"No, this is not a hoax."
That's the message on Erica Kohnke's voicemail at Houghton Mifflin Interactive. It saves her a lot of time talking to bewildered Netizens who wonder if the company really went out on the Internet and requested spam.
The answer is yes--sort of. Houghton Mifflin Interactive did ask people to send in mass emailings in the service of charity and book publicity. On November 15, it spread word on the Internet that for every 25 holiday memories people sent in, it would donate a new children's book to a hospital and would post memories at a special Web site.
But the company really had no idea how many responses the request would generate. The idea turned into a self-detonating email bomb that clogged the company's server and created problems with its Education Place subscribers, as indicated in this letter to subscribers.
Basically, Houghton Mifflin Interactive was victimized by the Net's exponential multiplier effect.
The Internet being what it is, the company's message didn't quite get out the way it planned. People copied and pasted and sent new messages to friends, email lists, and newsgroups. Within days, the word was all over the Net. But many of those people didn't get the whole message.
Instead of getting messages asking them to share their holiday memories, they received abbreviated missives like this one: "Here's an easy, no-cost way to help a child at the holidays. Houghton Mifflin Publishing will donate 1 book to a Children's Hospital for every 25 emails which they receive."
Like a lot of messages, this one failed to mention that the email should include something specific.

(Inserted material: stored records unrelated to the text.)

@[simp] theorem State.leaveAt_time (s : State) (p : Split) : (s.leaveAt p).time = s.time := rfl
@[simp] theorem State.leaveAt_cycles (s : State) (p : Split) : (s.leaveAt p).cycles = s.cycles := rfl
@[simp] theorem State.leaveAt_boot (s : State) (p : Split) : (s.leaveAt p).boot = s.boot := rfl
@[simp] theorem State.leaveAt_part (s : State) (p : Split) : (s.leaveAt p).part = s.part := rfl
@[simp] theorem State.leaveAt_kiln (s : State) (p : Split) : (s.leaveAt p).kiln = s.kiln := rfl
@[simp] theorem State.leaveAt_tdp (s : State) (p : Split) : (s.leaveAt p).tdp = s.tdp := rfl
@[simp] theorem State.leaveAt_pkg (s : State) (p : Split) : (s.leaveAt p).pkg = s.pkg := rfl
@[simp] theorem State.leaveAt_measure (s : State) (p : Split) : (s.leaveAt p).measure = s.measure := rfl
@[simp] theorem State.leaveAt_recordHash (s : State) (p : Split) : (s.leaveAt p).recordHash = s.recordHash := rfl
@[simp] theorem State.leaveAt_links (s : State) (p : Split) : (s.leaveAt p).links = s.links := rfl
@[simp] theorem State.leaveAt_regs (s : State) (p : Split) : (s.leaveAt p).regs = s.regs := rfl
@[simp] theorem State.leaveAt_mem (s : State) (p : Split) : (s.leaveAt p).mem = s.mem := rfl
@[simp] theorem State.leaveAt_hist (s : State) (p : Split) : (s.leaveAt p).hist = s.hist := rfl
@[simp] theorem State.leaveAt_groups (s : State) (p : Split) : (s.leaveAt p).groups = s.groups := rfl
@[simp] theorem State.leaveAt_split (s : State) (p : Split) : (s.leaveAt p).split = s.split := rfl
@[simp] theorem State.leaveAt_limm (s : State) (p : Split) : (s.leaveAt p).limm = none := rfl
@[simp] theorem State.leaveAt_sel (s : State) (p : Split) : (s.leaveAt p).sel = s.sel := rfl
@[simp] theorem State.leaveAt_teams (s : State) (p : Split) : (s.leaveAt p).teams = s.teams := rfl
@[simp] theorem State.leaveAt_jobs (s : State) (p : Split) : (s.leaveAt p).jobs = s.jobs := rfl
@[simp] theorem State.leaveAt_ops (s : State) (p : Split) : (s.leaveAt p).ops = s.ops := rfl
@[simp] theorem State.leaveAt_deques (s : State) (p : Split) : (s.leaveAt p).deques = s.deques := rfl
@[simp] theorem State.leaveAt_queues (s : State) (p : Split) : (s.leaveAt p).queues = s.queues := rfl
@[simp] theorem State.leaveAt_lastTap (s : State) (p : Split) : (s.leaveAt p).lastTap = s.lastTap := rfl
@[simp] theorem State.leaveAt_quantum (s : State) (p : Split) : (s.leaveAt p).quantum = s.quantum := rfl
@[simp] theorem State.leaveAt_nextQuantum (s : State) (p : Split) : (s.leaveAt p).nextQuantum = s.nextQuantum := rfl
@[simp] theorem State.leaveAt_commands (s : State) (p : Split) : (s.leaveAt p).commands = s.commands := rfl
@[simp] theorem State.leaveAt_reqs (s : State) (p : Split) : (s.leaveAt p).reqs = s.reqs := rfl
@[simp] theorem State.leaveAt_nextReq (s : State) (p : Split) : (s.leaveAt p).nextReq = s.nextReq := rfl
@[simp] theorem State.leaveAt_msi (s : State) (p : Split) : (s.leaveAt p).msi = s.msi := rfl
@[simp] theorem State.leaveAt_refused (s : State) (p : Split) : (s.leaveAt p).refused = s.refused := rfl
@[simp] theorem State.leaveAt_invals (s : State) (p : Split) : (s.leaveAt p).invals = s.invals := rfl
@[simp] theorem State.leaveAt_records (s : State) (p : Split) : (s.leaveAt p).records = s.records := rfl
@[simp] theorem State.leaveAt_silent (s : State) (p : Split) : (s.leaveAt p).silent = s.silent := rfl
@[simp] theorem State.leaveAt_steps (s : State) (p : Split) : (s.leaveAt p).steps = s.steps := rfl
@[simp] theorem State.leaveAt_hot (s : State) (p : Split) : (s.leaveAt p).hot = s.hot := rfl
@[simp] theorem State.leaveAt_poison (s : State) (p : Split) : (s.leaveAt p).poison = s.poison := rfl
@[simp] theorem State.leaveAt_powerStep (s : State) (p : Split) : (s.leaveAt p).powerStep = s.powerStep := rfl
@[simp] theorem State.leaveAt_droop (s : State) (p : Split) : (s.leaveAt p).droop = s.droop := rfl
@[simp] theorem State.leaveAt_report (s : State) (p : Split) : (s.leaveAt p).report = s.report := rfl
@[simp] theorem State.leaveAt_hostData (s : State) (p : Split) : (s.leaveAt p).hostData = s.hostData := rfl
@[simp] theorem State.leaveAt_remoteData (s : State) (p : Split) : (s.leaveAt p).remoteData = s.remoteData := rfl
@[simp] theorem State.leaveAt_images (s : State) (p : Split) : (s.leaveAt p).images = s.images := rfl
@[simp] theorem State.leaveAt_lastIssue (s : State) (p : Split) : (s.leaveAt p).lastIssue = s.lastIssue := rfl
@[simp] theorem State.leaveAt_nextId (s : State) (p : Split) : (s.leaveAt p).nextId = s.nextId := rfl
@[simp] theorem State.leaveAt_tick (s : State) (p : Split) : (s.leaveAt p).tick = s.tick + 1 := rfl
@[simp] theorem State.leaveAt_agenda (s : State) (p : Split) : (s.leaveAt p).agenda = s.agenda := rfl
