-- ==== Sys2Proof/Laws/Effects.lean ====
section
/-! SUPPORT. What an instruction that moves on, jumps or waits leaves, for an effect on more than registers. -/
namespace Sys2Proof.Machine
open Host

/-! ## Moving on -/

theorem sp_of_splits {s u : State} (hs : u.split = s.split) (hp : u.cur.splits = s.cur.splits) : u.sp = s.sp := by
  unfold State.sp Group.splitAt; rw [hs, hp]

theorem splitAt_of_splits {g h : Group} (hp : g.splits = h.splits) (e : Nat) : g.splitAt e = h.splitAt e := by
  unfold Group.splitAt; rw [hp]

/-- Where a split goes, every other split stays. -/
theorem splitAt_leaveAt {u : State} {q : Split} (hq : q.entry = u.split) (e : Nat) :
    (u.leaveAt q).cur.splitAt e =
      if e = u.split then (u.cur.splitAt e).map (fun _ => { q with st := .ready, fresh := false }) else u.cur.splitAt e := by
  have := splitAt_putSplit u.cur { q with st := .ready, fresh := false } e
  rw [← hq]
  exact this

/-- An effect on a state whose splits are those before it, moved past the instruction. -/
theorem movedFrom_finish {s u : State} (ht : u.tick = s.tick) (hl : u.limm = s.limm) (hs : u.split = s.split)
    (hp : u.cur.splits = s.cur.splits) : s.MovedFrom u u.finish := by
  have hsp := sp_of_splits hs hp
  refine ⟨?_, ?_, ?_, ?_, ?_⟩
  · show ({ u with cur := _, tick := u.tick + 1, limm := none } : State) = _
    rw [ht]; rfl
  · show ({ (u.cur.putSplit _) with repc := _ } : Group) = _
    rfl
  · show (if u.sp.fresh then repcDone u.cur.repc else u.cur.repc) = _
    rw [hsp]
  · intro e he
    have hq := sp_entry u
    unfold State.finish
    rw [splitAt_leaveAt (by cases h : u.sp.rep <;> simp only <;> (try split) <;> simpa using hq) e, hs, if_neg he]
    exact splitAt_of_splits hp e
  · intro p h
    have hq := sp_entry u
    have h2 := sp_of_splitAt h
    unfold State.finish
    rw [splitAt_leaveAt (by cases h : u.sp.rep <;> simp only <;> (try split) <;> simpa using hq) s.split, if_pos hs.symm, splitAt_of_splits hp, h, hsp, h2, hl]
    refine ⟨_, rfl, ?_⟩
    cases hr : p.rep with
    | none => simp
    | some r => by_cases hd : r.done + 1 < r.total <;> simp [hd] <;> omega

theorem effects_finish {s u : State} {i : Instr} (he : exec i s = .next u.finish) (ht : u.tick = s.tick) (hl : u.limm = s.limm)
    (hs : u.split = s.split) (hp : u.cur.splits = s.cur.splits) : Effects i s u := ⟨_, he, movedFrom_finish ht hl hs hp⟩

/-- A group-wide form with an effect under a true guard. -/
theorem effects_group {s u : State} {i : Instr} {f : State → State} (h : Runs i s) (he : exec i s = groupForm i f s)
    (hg : s.gpGuard i.guardOf = true) (hf : f s = u.finish) (ht : u.tick = s.tick) (hl : u.limm = s.limm)
    (hs : u.split = s.split) (hp : u.cur.splits = s.cur.splits) : Effects i s u :=
  effects_finish (by rw [he, groupForm_run h, hg]; exact congrArg Outcome.next hf) ht hl hs hp

/-- A group-wide form under a false guard. -/
theorem completes_group_skip {s : State} {i : Instr} {f : State → State} (h : Runs i s) (he : exec i s = groupForm i f s)
    (hg : s.gpGuard i.guardOf = false) : Completes i s {} :=
  completes_skip (by rw [he, groupForm_run h, hg]; rfl)

/-! ## Convergent instructions -/

theorem convergentForm_run {i : Instr} {f : State → State} {s : State} (h : Runs i s) (hc : s.Converged) :
    convergentForm i f s = .next (if s.gpGuard i.guardOf then f s.mergeParked else s.mergeParked.finish) := by
  unfold convergentForm
  rw [h.1, hc.1, hc.2]
  have : s.mergeParked.gpGuard i.guardOf = s.gpGuard i.guardOf := rfl
  rw [this]
  cases s.gpGuard i.guardOf <;> rfl

theorem converges_finish {s u : State} {i : Instr} {f : State → State} (h : Runs i s) (hc : s.Converged)
    (he : exec i s = convergentForm i f s) (hg : s.gpGuard i.guardOf = true) (hf : f s.mergeParked = u.finish) (ht : u.tick = s.tick)
    (hl : u.limm = s.limm) (hs : u.split = s.mergeParked.split) (hp : u.cur.splits = s.mergeParked.cur.splits) : Converges i s u :=
  ⟨u.finish, by rw [he, convergentForm_run h hc, hg]; exact congrArg Outcome.next hf, movedFrom_finish ht hl hs hp⟩

/-! ## Jumping and waiting -/

theorem jumped {s u : State} {target : W64} (ht : u.tick = s.tick) (hs : u.split = s.split) (hp : u.cur.splits = s.cur.splits) :
    s.Jumped u (u.jump target) target := by
  have hsp := sp_of_splits hs hp
  have hq := sp_entry u
  refine ⟨?_, rfl, ?_, ?_, ?_⟩
  · show ({ u with cur := _, tick := u.tick + 1, limm := none } : State) = _
    rw [ht]; rfl
  · show (if u.sp.fresh then repcDone u.cur.repc else u.cur.repc) = _
    rw [hsp]
  · intro e he
    unfold State.jump
    rw [splitAt_leaveAt (by exact hq) e, hs, if_neg he]
    exact splitAt_of_splits hp e
  · intro p h
    unfold State.jump
    rw [splitAt_leaveAt (by exact hq) s.split, if_pos hs.symm, splitAt_of_splits hp, h, hsp, sp_of_splitAt h]
    rfl

theorem branches_group {s u : State} {i : Instr} {f : State → State} {target : W64} (h : Runs i s) (he : exec i s = groupForm i f s)
    (hg : s.gpGuard i.guardOf = true) (hf : f s = u.jump target) (ht : u.tick = s.tick) (hs : u.split = s.split)
    (hp : u.cur.splits = s.cur.splits) : Branches i s u target :=
  ⟨_, by rw [he, groupForm_run h, hg]; exact congrArg Outcome.next hf, jumped ht hs hp⟩

theorem splitAt_setSplit {u : State} {q : Split} (hq : q.entry = u.split) (e : Nat) :
    (u.setSplit q).cur.splitAt e = if e = u.split then (u.cur.splitAt e).map (fun _ => q) else u.cur.splitAt e := by
  have := splitAt_putSplit u.cur q e
  rw [hq] at this
  exact this

/-- What blocking does. -/
theorem waiting_block {s u : State} {w : Wait} (hs : u.split = s.split) : s.Waiting u (u.block w) w := by
  have hq := sp_entry u
  refine ⟨rfl, rfl, ?_, ?_⟩
  · intro e he
    exact (splitAt_setSplit (by exact hq) e).trans (by rw [hs, if_neg he])
  · intro p h
    have hp : u.sp = p := sp_of_splitAt (by rw [hs]; exact h)
    refine ⟨(match u.sp.st with | .blocked w' t => if w' = w ∨ (w'.onCores ∧ w.onCores) then t else u.time | _ => u.time),
      (splitAt_setSplit (by exact hq) s.split).trans ?_⟩
    rw [if_pos hs.symm, h, hp]
    rfl

theorem waits_group {s u : State} {i : Instr} {f : State → State} {w : Wait} (h : Runs i s) (he : exec i s = groupForm i f s)
    (hg : s.gpGuard i.guardOf = true) (hf : f s = u.block w) (hs : u.split = s.split) : Waits i s u w :=
  ⟨_, by rw [he, groupForm_run h, hg]; exact congrArg Outcome.next hf, waiting_block hs⟩

end Sys2Proof.Machine
end

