-- ==== Sys2Proof/Laws/PerInstr.lean ====
section
/-! SUPPORT. The statement about the encoding of every instruction, and its lemma for each constructor: the row
of the opcode map that the word of a well-formed instruction falls in is that instruction (04 R67, R70, R81). -/
namespace Sys2Proof.Laws.Encoding

/-- The word of a well-formed instruction falls in the instruction's own row of the opcode map (04 R81). -/
def Statement (i : Instr) : Prop := i.fieldsOk = true → rowOf (encode i) = some i

theorem fmtA_m (m : BitVec 6) (q : BitVec 2) (fn : BitVec 3) (d : BitVec 7) (a : BitVec 7) (b : BitVec 7) :
    (fmtA m q fn d a b).extractLsb' 26 6 = m := by
  rw [fmtA, BitVec.extractLsb'_append_eq_of_le (by decide), BitVec.extractLsb'_append_eq_of_le (by decide), BitVec.extractLsb'_append_eq_of_le (by decide), BitVec.extractLsb'_append_eq_of_le (by decide), BitVec.extractLsb'_append_eq_of_le (by decide)]
  exact BitVec.extractLsb'_eq_self

theorem fmtA_q (m : BitVec 6) (q : BitVec 2) (fn : BitVec 3) (d : BitVec 7) (a : BitVec 7) (b : BitVec 7) :
    (fmtA m q fn d a b).extractLsb' 24 2 = q := by
  rw [fmtA, BitVec.extractLsb'_append_eq_of_le (by decide), BitVec.extractLsb'_append_eq_of_le (by decide), BitVec.extractLsb'_append_eq_of_le (by decide), BitVec.extractLsb'_append_eq_of_le (by decide), BitVec.extractLsb'_append_eq_of_add_le (by decide)]
  exact BitVec.extractLsb'_eq_self

theorem fmtA_fn (m : BitVec 6) (q : BitVec 2) (fn : BitVec 3) (d : BitVec 7) (a : BitVec 7) (b : BitVec 7) :
    (fmtA m q fn d a b).extractLsb' 21 3 = fn := by
  rw [fmtA, BitVec.extractLsb'_append_eq_of_le (by decide), BitVec.extractLsb'_append_eq_of_le (by decide), BitVec.extractLsb'_append_eq_of_le (by decide), BitVec.extractLsb'_append_eq_of_add_le (by decide)]
  exact BitVec.extractLsb'_eq_self

theorem fmtA_d (m : BitVec 6) (q : BitVec 2) (fn : BitVec 3) (d : BitVec 7) (a : BitVec 7) (b : BitVec 7) :
    (fmtA m q fn d a b).extractLsb' 14 7 = d := by
  rw [fmtA, BitVec.extractLsb'_append_eq_of_le (by decide), BitVec.extractLsb'_append_eq_of_le (by decide), BitVec.extractLsb'_append_eq_of_add_le (by decide)]
  exact BitVec.extractLsb'_eq_self

theorem fmtA_a (m : BitVec 6) (q : BitVec 2) (fn : BitVec 3) (d : BitVec 7) (a : BitVec 7) (b : BitVec 7) :
    (fmtA m q fn d a b).extractLsb' 7 7 = a := by
  rw [fmtA, BitVec.extractLsb'_append_eq_of_le (by decide), BitVec.extractLsb'_append_eq_of_add_le (by decide)]
  exact BitVec.extractLsb'_eq_self

theorem fmtA_b (m : BitVec 6) (q : BitVec 2) (fn : BitVec 3) (d : BitVec 7) (a : BitVec 7) (b : BitVec 7) :
    (fmtA m q fn d a b).extractLsb' 0 7 = b := by
  rw [fmtA, BitVec.extractLsb'_append_eq_of_add_le (by decide)]
  exact BitVec.extractLsb'_eq_self

theorem fmtB_m (m : BitVec 6) (q : BitVec 2) (d : BitVec 7) (a : BitVec 7) (i : BitVec 10) :
    (fmtB m q d a i).extractLsb' 26 6 = m := by
  rw [fmtB, BitVec.extractLsb'_append_eq_of_le (by decide), BitVec.extractLsb'_append_eq_of_le (by decide), BitVec.extractLsb'_append_eq_of_le (by decide), BitVec.extractLsb'_append_eq_of_le (by decide)]
  exact BitVec.extractLsb'_eq_self
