theorem seqStrand_eq (s : State) (j : Job) (c : Nat) (r : Bool) : ({ s.seqStrand j c with resident := r } : Group) = { Group.blank with
    gid := s.nextId + 1 + c, kind := .seq, job := j.id, grp := c, lcore := 8 * c, core := 8 * j.clusterAt c, resident := r, allot := 0, tiles := 0
    born := s.time, cycFrom := s.cycles, tileBase := j.tileBase, trapvec := j.handler &&& 0x01FFFFFFFFFFFFFC#64
    splits := [⟨0, j.seqEntry, BitVec.allOnes 32, .ready, none, false, 0, s.time, false⟩], g := (s.seqStrand j c).g } := rfl

theorem seqStrand_gGet (s : State) (j : Job) (c : Nat) (b : Bool) (r : Nat) : ({ s.seqStrand j c with resident := b } : Group).gGet r =
    if r = 1 then BitVec.ofNat 64 c else if r = 2 then j.args else 0#64 := by
  have h : ({ s.seqStrand j c with resident := b } : Group).gGet r =
      (((strandOf j .seq (s.nextId + 1 + c) 0 c (8 * c) (8 * j.clusterAt c) 0 s.time s.cycles j.seqEntry).gSet 1 (BitVec.ofNat 64 c)).gSet 2 j.args).gGet r := rfl
  rw [h, gGet_gSet, gGet_gSet, strandOf_gGet]
  grind

end Sys2Proof.Machine
end

section

/-! ## The pedigree of a root group (02 R37, R38) -/

namespace Sys2Proof.Machine
open Host

theorem testBit_above (x m i : Nat) : x.testBit (i + m) = decide (x / 2 ^ m / 2 ^ i % 2 = 1) := by
  rw [← Nat.testBit_div_two_pow, Nat.testBit_eq_decide_div_mod_eq]

theorem bitsOf_above (x m h l : Nat) : bitsOf x (h + m) (l + m) = x / 2 ^ m / 2 ^ l % 2 ^ (h + 1 - l) := by
  unfold bitsOf
  rw [Nat.shiftRight_eq_div_pow, Nat.div_div_eq_div_mul, ← Nat.pow_add, Nat.add_comm m l]
  congr 2
  omega

/-- A rank of the root element is read back from its code. -/
theorem pedRank_code {v k c : Nat} (h : rankCode true v = some (k, c)) {x m : Nat} (hx : x / 2 ^ m % 2 ^ k = c) :
    pedRank true x (k + m) = some (v, m) := by
  have hb := testBit_above x m
  have hf := bitsOf_above x m
  generalize x / 2 ^ m = y at *
  unfold rankCode at h
  unfold pedRank
  split_ifs at h <;> simp only [Option.some.injEq, Prod.mk.injEq] at h <;> obtain ⟨rfl, rfl⟩ := h
  · have h1 : x.testBit (3 + m - 1) = false := by rw [show 3 + m - 1 = 2 + m by omega, hb]; exact decide_eq_false (by omega)
    have h2 : bitsOf x (3 + m - 2) (3 + m - 3) = v := by
      rw [show 3 + m - 2 = 1 + m by omega, show 3 + m - 3 = 0 + m by omega, hf]; omega
    rw [if_neg (by omega), h1, h2, Bool.not_false, if_pos rfl, if_neg (by omega), show 3 + m - 3 = m by omega]
  · have h1 : x.testBit (7 + m - 1) = true := by rw [show 7 + m - 1 = 6 + m by omega, hb]; exact decide_eq_true (by omega)
    have h2 : x.testBit (7 + m - 2) = false := by rw [show 7 + m - 2 = 5 + m by omega, hb]; exact decide_eq_false (by omega)
    have h3 : bitsOf x (7 + m - 3) (7 + m - 7) = v - 4 := by
      rw [show 7 + m - 3 = 4 + m by omega, show 7 + m - 7 = 0 + m by omega, hf]; omega
    rw [if_neg (by omega), h1, h2, h3, Bool.not_true, if_neg Bool.false_ne_true, Bool.not_false, if_pos rfl, if_neg (by omega),
      show 7 + m - 7 = m by omega, show 4 + (v - 4) = v by omega]
  · have h1 : x.testBit (13 + m - 1) = true := by rw [show 13 + m - 1 = 12 + m by omega, hb]; exact decide_eq_true (by omega)
    have h2 : x.testBit (13 + m - 2) = true := by rw [show 13 + m - 2 = 11 + m by omega, hb]; exact decide_eq_true (by omega)
    have h3 : x.testBit (13 + m - 3) = false := by rw [show 13 + m - 3 = 10 + m by omega, hb]; exact decide_eq_false (by omega)
    have h4 : bitsOf x (13 + m - 4) (13 + m - 13) = v - 36 := by
      rw [show 13 + m - 4 = 9 + m by omega, show 13 + m - 13 = 0 + m by omega, hf]; omega
    rw [if_neg (by omega), h1, h2, h3, h4, Bool.not_true, if_neg Bool.false_ne_true, if_neg Bool.false_ne_true, Bool.not_false, if_pos rfl,
      if_neg (by omega), show 13 + m - 13 = m by omega, show 36 + (v - 36) = v by omega]
  · have h1 : x.testBit (35 + m - 1) = true := by rw [show 35 + m - 1 = 34 + m by omega, hb]; exact decide_eq_true (by omega)
    have h2 : x.testBit (35 + m - 2) = true := by rw [show 35 + m - 2 = 33 + m by omega, hb]; exact decide_eq_true (by omega)
    have h3 : x.testBit (35 + m - 3) = true := by rw [show 35 + m - 3 = 32 + m by omega, hb]; exact decide_eq_true (by omega)
    have h4 : bitsOf x (35 + m - 4) (35 + m - 3 - 32) = v - 1060 := by
      rw [show 35 + m - 4 = 31 + m by omega, show 35 + m - 3 - 32 = 0 + m by omega, hf]; omega
    rw [if_neg (by omega), h1, h2, h3, Bool.not_true, if_neg Bool.false_ne_true, if_neg Bool.false_ne_true, if_neg Bool.false_ne_true]
    dsimp only
    rw [if_pos rfl, h4, if_neg (by omega), show 35 + m - 3 - 32 = m by omega, show 1060 + (v - 1060) = v by omega]
  · exact absurd rfl ‹¬true = true›

/-- The code of a root rank is as long as it says. -/
theorem rankCode_lt {v k c : Nat} (h : rankCode true v = some (k, c)) : 3 ≤ k ∧ k ≤ 35 ∧ c < 2 ^ k := by
  unfold rankCode at h
  split_ifs at h <;> simp only [Option.some.injEq, Prod.mk.injEq] at h <;> obtain ⟨rfl, rfl⟩ := h <;> omega

/-- The root element is read back from its bits. -/
theorem pedElems_root {a b k c m d : Nat} (ha : rankCode true a = some (k, c)) (hb : rankCode true b = some (m, d)) :
    pedElems 21 true (c * 2 ^ m + d) (k + m) = [(a, b)] := by
  obtain ⟨-, -, hc⟩ := rankCode_lt ha
  obtain ⟨-, -, hd⟩ := rankCode_lt hb
  have h1 : (c * 2 ^ m + d) / 2 ^ m % 2 ^ k = c := by
    rw [Nat.add_comm, Nat.add_mul_div_right _ _ (Nat.two_pow_pos m), Nat.div_eq_of_lt hd, Nat.zero_add, Nat.mod_eq_of_lt hc]
  have h2 : (c * 2 ^ m + d) / 2 ^ 0 % 2 ^ m = d := by
    rw [Nat.pow_zero, Nat.div_one, Nat.add_comm, Nat.add_mul_mod_self_right, Nat.mod_eq_of_lt hd]
  have h3 := pedRank_code hb (m := 0) h2
  rw [Nat.add_zero] at h3
  have hnil : pedElems 20 false (c * 2 ^ m + d) 0 = [] := rfl
  rw [pedElems, pedRank_code ha h1]
  dsimp only
  rw [h3]
  dsimp only
  rw [hnil]

/-- The pedigree of a root group is its element. -/
theorem pedigree_root {a b k c m d : Nat} (ha : rankCode true a = some (k, c)) (hb : rankCode true b = some (m, d)) :
    pedigree ((pedEncode [(a, b)]).getD (0, 0)).1 ((pedEncode [(a, b)]).getD (0, 0)).2 = [(a, b)] := by
  obtain ⟨hk, hk', hc⟩ := rankCode_lt ha
  obtain ⟨hm, hm', hd⟩ := rankCode_lt hb
  have hbits : pedBits true [(a, b)] = some (k + m + 0, (c * 2 ^ m + d) * 2 ^ 0 + 0) := by
    rw [pedBits, ha, hb]
    rfl
  rw [Nat.pow_zero, Nat.mul_one, Nat.add_zero, Nat.add_zero] at hbits
  have hx : c * 2 ^ m + d < 2 ^ (k + m) := by
    rw [Nat.pow_add]
    calc c * 2 ^ m + d < c * 2 ^ m + 2 ^ m := Nat.add_lt_add_left hd _
      _ = (c + 1) * 2 ^ m := (Nat.succ_mul ..).symm
      _ ≤ 2 ^ k * 2 ^ m := Nat.mul_le_mul_right _ hc
  have hroot := pedElems_root ha hb
  generalize c * 2 ^ m + d = x at *
  unfold pedEncode
  rw [hbits]
  dsimp only
  rw [if_neg (by omega)]
  dsimp only [Option.getD_some]
  unfold pedigree
  have hpos : 0 < 2 ^ (120 - (k + m)) := Nat.two_pow_pos _
  have hsplit : 2 ^ (k + m) * 2 ^ (120 - (k + m)) = 2 ^ 120 := by rw [← Nat.pow_add]; congr 1; omega
  have hz : x * 2 ^ (120 - (k + m)) < 2 ^ 120 := hsplit ▸ (Nat.mul_lt_mul_right hpos).2 hx
  have hback : x * 2 ^ (120 - (k + m)) / 2 ^ (120 - (k + m)) = x := Nat.mul_div_cancel _ hpos
  generalize hw : 2 ^ (120 - (k + m)) = w at *
  have hlen : (BitVec.ofNat 64 ((x * w + (k + m) * 2 ^ 120) / 2 ^ 64) >>> 56).toNat = k + m := by
    rw [BitVec.toNat_ushiftRight, BitVec.toNat_ofNat, Nat.shiftRight_eq_div_pow]
    omega
  have hall : (BitVec.ofNat 64 ((x * w + (k + m) * 2 ^ 120) / 2 ^ 64)).toNat % 2 ^ 56 * 2 ^ 64 + (BitVec.ofNat 64 (x * w + (k + m) * 2 ^ 120)).toNat =
      x * w := by
    rw [BitVec.toNat_ofNat, BitVec.toNat_ofNat]
    omega
  dsimp only
  rw [hlen, hall, hw, hback]
  exact hroot

end Sys2Proof.Machine
end

section

/-! ## TEAM_DISPATCH (02 R25, R26, R31, R38, R44, 12 R242) -/

namespace Sys2Proof.Machine
open Host
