-- ==== Sys2Proof/Machine/Flags.lean ====
section
/-! DEFINITION. The arithmetic of the ALU and its one flag, `carry` (41_alu.md R121 to R124, R131):
each function computes exactly in the integers and narrows at the end. -/

namespace Sys2Proof.Machine

/-- The exact sum of ADD and ADC, `uint(a) + uint(b) + cin`. -/
def exactSum (a b : Word) (cin : Bool) : Nat := a.toNat + b.toNat + cin.toNat

/-- The carry-out of ADD and ADC: unsigned overflow of the exact sum. -/
def sumCarry (sum : Nat) : Bool := decide (2 ^ 32 ≤ sum)

/-- The exact difference of SUB and SBB, `uint(a) - uint(b) - k`. -/
def exactDiff (a b : Word) (k : Bool) : Int := (a.toNat : Int) - (b.toNat : Int) - (k.toNat : Int)

/-- The carry SUB and SBB leave (R123, R124), by `SUB_CARRY_MODE`. -/
def diffCarry (mode : SubCarryMode) (diff : Int) : Bool :=
  match mode with
  | .borrow => decide (diff < 0)
  | .notBorrow => decide (0 ≤ diff)

/-- The borrow SBB takes in from `carry` (R124), by `SUB_CARRY_MODE`. -/
def borrowIn (mode : SubCarryMode) (carry : Bool) : Bool :=
  match mode with
  | .borrow => carry
  | .notBorrow => !carry

/-- Value and carry-out of ADD (R121). -/
def aluAdd (a b : Word) : Word × Bool :=
  (BitVec.ofNat 32 (exactSum a b false), sumCarry (exactSum a b false))

/-- Value and carry-out of ADC (R122). -/
def aluAdc (a b : Word) (cin : Bool) : Word × Bool :=
  (BitVec.ofNat 32 (exactSum a b cin), sumCarry (exactSum a b cin))

/-- Value and carry-out of SUB (R123). -/
def aluSub (mode : SubCarryMode) (a b : Word) : Word × Bool :=
  (BitVec.ofInt 32 (exactDiff a b false), diffCarry mode (exactDiff a b false))

/-- Value and carry-out of SBB (R124). -/
def aluSbb (mode : SubCarryMode) (a b : Word) (cin : Bool) : Word × Bool :=
  (BitVec.ofInt 32 (exactDiff a b (borrowIn mode cin)),
    diffCarry mode (exactDiff a b (borrowIn mode cin)))

end Sys2Proof.Machine
end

Netizens immediately smelled a cyber-rat. After all, the messages arrived at the same time that a fake virus message was making its way around the very same newsgroups. Many called the company to confirm that it wasn't all a hoax.
It wasn't, stressed Kohnke, who got "hundreds and hundreds of calls every day." She also got an "extraordinary amount of email," something like tens of thousands a day.
Last year, when the company did the same campaign, it got 23,000 emailings between November 15 and December 31. This year, it doubled the goal to 50,000.
HMI officially reached that goal on December 11. "We stopped counting at 50,000 because they were rolling in at 20,000 a day," Kohnke said. "It was ridiculous. It turned out to be the world's biggest chain letter."
The company decided to send out another 500 books for good measure, bringing the total to 2,500.
The company was getting so much email -- hundreds of thousands of messages -- that it had to cancel the email address. But the company still isn't complaining.
"It's turned out to be fabulous publicity for our book, the Polar Express CD-ROM," Kohnke said.